De rechtbank is van oordeel dat in het onderhavige geval geen sprake is van een
beslissing die rechten en/of plichten tussen eiseres en verweerder doet ontstaan
dan wel wijzigt. Tussen eiseres en verweerder kunnen immers pas daadwerkelijk
rechten en/of plichten jegens elkaar ontstaan indien eiseres verzekeringsplichtige
werkzaamheden gaat verrichten. Evenmin kan naar het oordeel van de rechtbank
gezegd worden dat het bestaan van rechten en/of plichten bindend wordt
vastgesteld. Van een dergelijke vaststelling kan slechts sprake zijn in een
concrete arbeidsrelatie omdat de feitelijke situatie waaronder wordt gewerkt
bepalend is voor de vraag of al dan niet sprake is van een arbeidsovereenkomst
naar burgerlijk recht dan wel een daarmee gelijkgestelde arbeidsverhou-ding. Om
deze reden is de rechtbank ook van oordeel dat de zelfstan-digheidsverklaring
niet op 66n lijn gesteld kan worden met rechts-vaststellingsbesluiten. Daarbij vindt
immers op grond van feitelijke omstandigheden, terwijl nog geen sprake is van
een uitkeringssitua-tie, een definitieve vaststelling plaats ten aanzien van het al
dan niet verzekerd zijn in een concrete arbeidsrelatie die reeds enige tijd heeft
geduurd.
Het voren overwogene leidt de rechtbank tot de conclusie dat een beslissing tot
het al dan niet afgeven van een zelfstandigheidsver-klaring geen besluit is in de
zin van artikel 1:3, eerste lid, van de Awb.
Gelet hierop had verweerder het bezwaar van eiseres tegen het
weigeren van een zelfstandigheidsverklaring niet-ontvankelijk moeten
verklaren. Het beroep dient derhalve gegrond te worden verklaard en
het bestreden besluit komt voor vernietiging in aanmerking.
De rechtbank ziet aanleiding om, met toepassing van artikel 8:72, vierde lid, van
de Awb, te bepalen dat deze uitspraak in de plaats treedt van het vernietigde
bestreden besluit, op de wijze als hierna weergegeven.

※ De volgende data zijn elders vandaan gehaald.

/-! ## State.setWarp -/

@[simp] theorem State.setWarp_time (s : State) (k : Nat) (w : Warp) : (s.setWarp k w).time = s.time := rfl
@[simp] theorem State.setWarp_warps (s : State) (k : Nat) (w : Warp) : (s.setWarp k w).warps = kput s.warps k w := rfl
@[simp] theorem State.setWarp_teams (s : State) (k : Nat) (w : Warp) : (s.setWarp k w).teams = s.teams := rfl
@[simp] theorem State.setWarp_cores (s : State) (k : Nat) (w : Warp) : (s.setWarp k w).cores = s.cores := rfl
@[simp] theorem State.setWarp_hbm (s : State) (k : Nat) (w : Warp) : (s.setWarp k w).hbm = s.hbm := rfl
@[simp] theorem State.setWarp_l2 (s : State) (k : Nat) (w : Warp) : (s.setWarp k w).l2 = s.l2 := rfl
@[simp] theorem State.setWarp_rdc0 (s : State) (k : Nat) (w : Warp) : (s.setWarp k w).rdc0 = s.rdc0 := rfl
@[simp] theorem State.setWarp_rdc1 (s : State) (k : Nat) (w : Warp) : (s.setWarp k w).rdc1 = s.rdc1 := rfl
@[simp] theorem State.setWarp_stamp (s : State) (k : Nat) (w : Warp) : (s.setWarp k w).stamp = s.stamp := rfl
@[simp] theorem State.setWarp_keyTag (s : State) (k : Nat) (w : Warp) : (s.setWarp k w).keyTag = s.keyTag := rfl
@[simp] theorem State.setWarp_undef (s : State) (k : Nat) (w : Warp) : (s.setWarp k w).undef = s.undef := rfl
@[simp] theorem State.setWarp_bad (s : State) (k : Nat) (w : Warp) : (s.setWarp k w).bad = s.bad := rfl
@[simp] theorem State.setWarp_hostMem (s : State) (k : Nat) (w : Warp) : (s.setWarp k w).hostMem = s.hostMem := rfl
@[simp] theorem State.setWarp_fabMem (s : State) (k : Nat) (w : Warp) : (s.setWarp k w).fabMem = s.fabMem := rfl
@[simp] theorem State.setWarp_hostAtomics (s : State) (k : Nat) (w : Warp) : (s.setWarp k w).hostAtomics = s.hostAtomics := rfl
@[simp] theorem State.setWarp_contexts (s : State) (k : Nat) (w : Warp) : (s.setWarp k w).contexts = s.contexts := rfl
@[simp] theorem State.setWarp_locks (s : State) (k : Nat) (w : Warp) : (s.setWarp k w).locks = s.locks := rfl
@[simp] theorem State.setWarp_lockWait (s : State) (k : Nat) (w : Warp) : (s.setWarp k w).lockWait = s.lockWait := rfl
@[simp] theorem State.setWarp_tlb0 (s : State) (k : Nat) (w : Warp) : (s.setWarp k w).tlb0 = s.tlb0 := rfl
@[simp] theorem State.setWarp_tlb1 (s : State) (k : Nat) (w : Warp) : (s.setWarp k w).tlb1 = s.tlb1 := rfl
@[simp] theorem State.setWarp_pri (s : State) (k : Nat) (w : Warp) : (s.setWarp k w).pri = s.pri := rfl
@[simp] theorem State.setWarp_priDenied (s : State) (k : Nat) (w : Warp) : (s.setWarp k w).priDenied = s.priDenied := rfl
@[simp] theorem State.setWarp_priTries (s : State) (k : Nat) (w : Warp) : (s.setWarp k w).priTries = s.priTries := rfl
@[simp] theorem State.setWarp_priGranted (s : State) (k : Nat) (w : Warp) : (s.setWarp k w).priGranted = s.priGranted := rfl
@[simp] theorem State.setWarp_ats (s : State) (k : Nat) (w : Warp) : (s.setWarp k w).ats = s.ats := rfl
@[simp] theorem State.setWarp_keys (s : State) (k : Nat) (w : Warp) : (s.setWarp k w).keys = s.keys := rfl
@[simp] theorem State.setWarp_fab (s : State) (k : Nat) (w : Warp) : (s.setWarp k w).fab = s.fab := rfl
@[simp] theorem State.setWarp_leases (s : State) (k : Nat) (w : Warp) : (s.setWarp k w).leases = s.leases := rfl
@[simp] theorem State.setWarp_streams (s : State) (k : Nat) (w : Warp) : (s.setWarp k w).streams = s.streams := rfl
@[simp] theorem State.setWarp_frames (s : State) (k : Nat) (w : Warp) : (s.setWarp k w).frames = s.frames := rfl
@[simp] theorem State.setWarp_queues (s : State) (k : Nat) (w : Warp) : (s.setWarp k w).queues = s.queues := rfl
@[simp] theorem State.setWarp_launches (s : State) (k : Nat) (w : Warp) : (s.setWarp k w).launches = s.launches := rfl
@[simp] theorem State.setWarp_nextId (s : State) (k : Nat) (w : Warp) : (s.setWarp k w).nextId = s.nextId := rfl
@[simp] theorem State.setWarp_regs (s : State) (k : Nat) (w : Warp) : (s.setWarp k w).regs = s.regs := rfl
@[simp] theorem State.setWarp_invQ (s : State) (k : Nat) (w : Warp) : (s.setWarp k w).invQ = s.invQ := rfl
@[simp] theorem State.setWarp_atsInv (s : State) (k : Nat) (w : Warp) : (s.setWarp k w).atsInv = s.atsInv := rfl
@[simp] theorem State.setWarp_atsDone (s : State) (k : Nat) (w : Warp) : (s.setWarp k w).atsDone = s.atsDone := rfl
@[simp] theorem State.setWarp_planePort (s : State) (k : Nat) (w : Warp) : (s.setWarp k w).planePort = s.planePort := rfl
@[simp] theorem State.setWarp_planeDrain (s : State) (k : Nat) (w : Warp) : (s.setWarp k w).planeDrain = s.planeDrain := rfl
@[simp] theorem State.setWarp_planeShared (s : State) (k : Nat) (w : Warp) : (s.setWarp k w).planeShared = s.planeShared := rfl
@[simp] theorem State.setWarp_planeNext (s : State) (k : Nat) (w : Warp) : (s.setWarp k w).planeNext = s.planeNext := rfl
@[simp] theorem State.setWarp_portUp (s : State) (k : Nat) (w : Warp) : (s.setWarp k w).portUp = s.portUp := rfl
@[simp] theorem State.setWarp_fabricTimeout (s : State) (k : Nat) (w : Warp) : (s.setWarp k w).fabricTimeout = s.fabricTimeout := rfl
@[simp] theorem State.setWarp_events (s : State) (k : Nat) (w : Warp) : (s.setWarp k w).events = s.events := rfl
@[simp] theorem State.setWarp_err (s : State) (k : Nat) (w : Warp) : (s.setWarp k w).err = s.err := rfl
@[simp] theorem State.setWarp_pcieUp (s : State) (k : Nat) (w : Warp) : (s.setWarp k w).pcieUp = s.pcieUp := rfl
@[simp] theorem State.setWarp_diesStopped (s : State) (k : Nat) (w : Warp) : (s.setWarp k w).diesStopped = s.diesStopped := rfl
@[simp] theorem State.setWarp_devnum (s : State) (k : Nat) (w : Warp) : (s.setWarp k w).devnum = s.devnum := rfl
@[simp] theorem State.setWarp_correctable (s : State) (k : Nat) (w : Warp) : (s.setWarp k w).correctable = s.correctable := rfl
@[simp] theorem State.setWarp_clocks (s : State) (k : Nat) (w : Warp) : (s.setWarp k w).clocks = s.clocks := rfl
@[simp] theorem State.setWarp_paused (s : State) (k : Nat) (w : Warp) : (s.setWarp k w).paused = s.paused := rfl
@[simp] theorem State.setWarp_gated (s : State) (k : Nat) (w : Warp) : (s.setWarp k w).gated = s.gated := rfl
@[simp] theorem State.setWarp_dbgHalted (s : State) (k : Nat) (w : Warp) : (s.setWarp k w).dbgHalted = s.dbgHalted := rfl
@[simp] theorem State.setWarp_nguyx (s : State) (k : Nat) (w : Warp) : (s.setWarp k w).nguyx = s.nguyx := rfl
@[simp] theorem State.setWarp_finalised (s : State) (k : Nat) (w : Warp) : (s.setWarp k w).finalised = s.finalised := rfl
@[simp] theorem State.setWarp_fwImage (s : State) (k : Nat) (w : Warp) : (s.setWarp k w).fwImage = s.fwImage := rfl
@[simp] theorem State.setWarp_fwFused (s : State) (k : Nat) (w : Warp) : (s.setWarp k w).fwFused = s.fwFused := rfl
@[simp] theorem State.setWarp_fwGood (s : State) (k : Nat) (w : Warp) : (s.setWarp k w).fwGood = s.fwGood := rfl
@[simp] theorem State.setWarp_reply (s : State) (k : Nat) (w : Warp) : (s.setWarp k w).reply = s.reply := rfl
@[simp] theorem State.setWarp_cur (s : State) (k : Nat) (w : Warp) : (s.setWarp k w).cur = s.cur := rfl
@[simp] theorem State.setWarp_curLate (s : State) (k : Nat) (w : Warp) : (s.setWarp k w).curLate = s.curLate := rfl
@[simp] theorem State.setWarp_freeCtr (s : State) (k : Nat) (w : Warp) : (s.setWarp k w).freeCtr = s.freeCtr := rfl
@[simp] theorem State.setWarp_agenda (s : State) (k : Nat) (w : Warp) : (s.setWarp k w).agenda = s.agenda := rfl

Voor een veroordeling in de proceskosten ziet de rechtbank geen aanleiding.
3. Beslissing
De rechtbank,
recht doende:
verklaart het beroep gegrond;
vernietigt het bestreden besluit;
bepaalt dat deze uitspraak in de plaats treedt van het vernietigde besluit, hetgeen
in dit geval inhoudt dat het bezwaar van eiseres niet-ontvankelijk wordt verklaard;
bepaalt dat het Landelijk instituut sociale verzekeringen aan eiseres het door haar
betaalde griffierecht van f 55,-- vergoedt.
Deze uitspraak is gedaan door mr. M.J.L. Lamers-Wilbers. De beslissing is, in
tegenwoordigheid van mr. M.M. van Geuns--Solleveld als griffier, uitgesproken in
het openbaar op 5 oktober 1999.
De griffier:
De rechter:
Afschrift verzonden op:
8 oktober 1999
Een belanghebbende - waaronder in elk geval eiseres wordt begrepen -en
verweerder kunnen tegen deze uitspraak hoger beroep instellen bij de Centrale
Raad van Beroep, Postbus 16002, 3500 DA Utrecht. De termijn voor het indienen
van het beroepschrift bedraagt zes weken en vangt aan met ingang van de dag
na die waarop het afschrift van deze uitspraak is verzonden.